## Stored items

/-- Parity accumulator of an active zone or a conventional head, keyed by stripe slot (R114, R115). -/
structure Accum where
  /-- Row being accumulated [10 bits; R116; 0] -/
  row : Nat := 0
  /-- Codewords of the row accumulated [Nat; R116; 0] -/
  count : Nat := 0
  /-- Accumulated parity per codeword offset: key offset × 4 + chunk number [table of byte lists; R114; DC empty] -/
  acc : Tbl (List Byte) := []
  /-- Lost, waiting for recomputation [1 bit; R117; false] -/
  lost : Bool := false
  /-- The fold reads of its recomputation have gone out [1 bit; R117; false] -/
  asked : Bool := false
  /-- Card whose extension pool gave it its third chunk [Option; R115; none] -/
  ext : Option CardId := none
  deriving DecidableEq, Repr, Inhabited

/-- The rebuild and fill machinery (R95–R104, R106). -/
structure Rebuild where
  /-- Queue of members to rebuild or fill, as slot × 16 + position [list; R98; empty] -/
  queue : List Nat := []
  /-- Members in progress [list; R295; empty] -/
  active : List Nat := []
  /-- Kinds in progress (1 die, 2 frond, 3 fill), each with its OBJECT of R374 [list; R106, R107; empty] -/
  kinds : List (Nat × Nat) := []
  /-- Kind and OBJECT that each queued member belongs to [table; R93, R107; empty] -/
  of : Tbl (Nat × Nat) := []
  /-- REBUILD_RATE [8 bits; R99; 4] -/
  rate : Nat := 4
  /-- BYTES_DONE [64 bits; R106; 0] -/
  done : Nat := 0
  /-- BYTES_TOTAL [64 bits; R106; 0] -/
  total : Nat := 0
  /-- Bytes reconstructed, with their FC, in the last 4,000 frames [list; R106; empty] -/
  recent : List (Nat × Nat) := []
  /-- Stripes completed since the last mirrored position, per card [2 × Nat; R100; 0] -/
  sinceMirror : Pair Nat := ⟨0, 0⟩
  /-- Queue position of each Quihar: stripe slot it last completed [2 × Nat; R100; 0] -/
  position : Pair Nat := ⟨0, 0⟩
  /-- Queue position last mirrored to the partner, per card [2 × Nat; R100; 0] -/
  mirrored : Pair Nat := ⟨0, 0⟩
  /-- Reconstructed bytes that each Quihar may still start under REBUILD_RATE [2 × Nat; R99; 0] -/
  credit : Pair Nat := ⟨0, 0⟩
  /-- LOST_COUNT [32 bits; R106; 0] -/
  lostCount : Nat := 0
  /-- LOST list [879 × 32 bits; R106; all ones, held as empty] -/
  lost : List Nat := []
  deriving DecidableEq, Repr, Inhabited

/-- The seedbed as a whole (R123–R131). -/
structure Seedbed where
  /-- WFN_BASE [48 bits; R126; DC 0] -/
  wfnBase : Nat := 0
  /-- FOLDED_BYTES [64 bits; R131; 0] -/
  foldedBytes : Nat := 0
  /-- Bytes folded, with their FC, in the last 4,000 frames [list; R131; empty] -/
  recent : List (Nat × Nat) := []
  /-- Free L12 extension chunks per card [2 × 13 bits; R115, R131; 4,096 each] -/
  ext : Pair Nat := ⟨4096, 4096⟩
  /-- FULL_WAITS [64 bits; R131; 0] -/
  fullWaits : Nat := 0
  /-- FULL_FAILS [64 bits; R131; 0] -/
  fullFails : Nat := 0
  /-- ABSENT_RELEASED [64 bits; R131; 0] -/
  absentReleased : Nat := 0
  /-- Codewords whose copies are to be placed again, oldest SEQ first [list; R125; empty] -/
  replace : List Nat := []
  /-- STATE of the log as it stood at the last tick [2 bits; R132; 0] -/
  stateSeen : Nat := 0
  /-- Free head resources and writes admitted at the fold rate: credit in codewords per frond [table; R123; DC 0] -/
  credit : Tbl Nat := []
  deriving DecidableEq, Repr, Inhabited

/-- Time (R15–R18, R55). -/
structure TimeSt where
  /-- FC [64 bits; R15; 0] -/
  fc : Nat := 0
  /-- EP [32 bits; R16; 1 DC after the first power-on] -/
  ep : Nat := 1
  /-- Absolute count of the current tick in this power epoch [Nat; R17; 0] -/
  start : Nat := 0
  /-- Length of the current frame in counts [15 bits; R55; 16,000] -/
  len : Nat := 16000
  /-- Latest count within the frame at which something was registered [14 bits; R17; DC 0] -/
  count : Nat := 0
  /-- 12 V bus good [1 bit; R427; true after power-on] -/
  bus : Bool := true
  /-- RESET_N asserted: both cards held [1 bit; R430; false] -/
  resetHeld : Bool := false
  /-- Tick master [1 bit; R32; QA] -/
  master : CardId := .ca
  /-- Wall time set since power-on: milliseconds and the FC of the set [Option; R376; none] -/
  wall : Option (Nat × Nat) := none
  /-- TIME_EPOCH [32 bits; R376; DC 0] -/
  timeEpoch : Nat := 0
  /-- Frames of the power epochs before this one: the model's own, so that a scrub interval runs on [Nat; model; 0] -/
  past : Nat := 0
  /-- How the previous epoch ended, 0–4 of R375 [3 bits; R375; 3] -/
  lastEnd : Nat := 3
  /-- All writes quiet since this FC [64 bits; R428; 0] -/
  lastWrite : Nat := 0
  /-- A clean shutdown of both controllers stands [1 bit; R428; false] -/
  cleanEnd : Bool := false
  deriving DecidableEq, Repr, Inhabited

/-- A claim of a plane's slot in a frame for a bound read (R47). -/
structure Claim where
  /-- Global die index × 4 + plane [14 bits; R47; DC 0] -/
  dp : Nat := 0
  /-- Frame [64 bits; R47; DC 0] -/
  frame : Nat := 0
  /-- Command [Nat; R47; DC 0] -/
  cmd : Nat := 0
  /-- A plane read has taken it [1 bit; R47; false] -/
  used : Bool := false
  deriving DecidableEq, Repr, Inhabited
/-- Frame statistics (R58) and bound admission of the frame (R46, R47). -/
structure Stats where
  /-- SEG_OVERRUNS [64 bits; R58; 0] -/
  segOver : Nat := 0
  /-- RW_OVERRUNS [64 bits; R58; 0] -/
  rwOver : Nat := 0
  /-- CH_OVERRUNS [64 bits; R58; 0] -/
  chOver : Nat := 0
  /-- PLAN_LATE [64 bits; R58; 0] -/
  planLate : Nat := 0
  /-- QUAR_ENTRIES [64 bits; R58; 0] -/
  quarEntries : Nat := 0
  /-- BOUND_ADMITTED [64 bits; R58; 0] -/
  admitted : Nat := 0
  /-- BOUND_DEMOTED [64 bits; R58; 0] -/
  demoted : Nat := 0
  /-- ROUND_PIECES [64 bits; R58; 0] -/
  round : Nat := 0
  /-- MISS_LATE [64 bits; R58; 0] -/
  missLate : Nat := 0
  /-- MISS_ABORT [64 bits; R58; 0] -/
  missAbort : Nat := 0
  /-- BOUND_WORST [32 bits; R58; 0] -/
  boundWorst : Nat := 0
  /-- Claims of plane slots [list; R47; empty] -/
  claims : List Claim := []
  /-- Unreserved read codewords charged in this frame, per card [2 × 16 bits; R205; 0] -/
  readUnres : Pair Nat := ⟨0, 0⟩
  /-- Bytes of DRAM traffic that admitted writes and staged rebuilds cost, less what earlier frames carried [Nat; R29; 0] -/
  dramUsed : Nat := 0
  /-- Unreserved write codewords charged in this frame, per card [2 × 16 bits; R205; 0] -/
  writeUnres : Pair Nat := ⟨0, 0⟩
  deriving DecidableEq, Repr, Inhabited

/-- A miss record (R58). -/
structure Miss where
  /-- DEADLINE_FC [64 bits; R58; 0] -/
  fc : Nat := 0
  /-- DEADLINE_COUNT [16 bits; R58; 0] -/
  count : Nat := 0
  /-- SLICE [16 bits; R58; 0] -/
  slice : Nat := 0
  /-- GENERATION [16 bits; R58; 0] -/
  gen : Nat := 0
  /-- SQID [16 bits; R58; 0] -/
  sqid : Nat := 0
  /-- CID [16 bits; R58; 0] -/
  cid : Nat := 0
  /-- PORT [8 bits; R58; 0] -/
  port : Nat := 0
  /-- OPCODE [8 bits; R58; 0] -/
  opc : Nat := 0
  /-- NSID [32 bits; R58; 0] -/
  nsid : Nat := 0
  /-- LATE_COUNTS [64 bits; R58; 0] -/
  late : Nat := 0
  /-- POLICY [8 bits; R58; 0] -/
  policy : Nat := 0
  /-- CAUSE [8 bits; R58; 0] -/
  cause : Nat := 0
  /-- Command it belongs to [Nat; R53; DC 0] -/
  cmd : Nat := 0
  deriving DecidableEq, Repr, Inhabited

## Work instruction
The answer should be the exact lines running from the line containing "POLICY [8 bits; R58; 0] -/" to the last line of the entries, with nothing else.

## Answer box
  /-- POLICY [8 bits; R58; 0] -/
  policy : Nat := 0
  /-- CAUSE [8 bits; R58; 0] -/
  cause : Nat := 0
  /-- Command it belongs to [Nat; R53; DC 0] -/
  cmd : Nat := 0
  deriving DecidableEq, Repr, Inhabited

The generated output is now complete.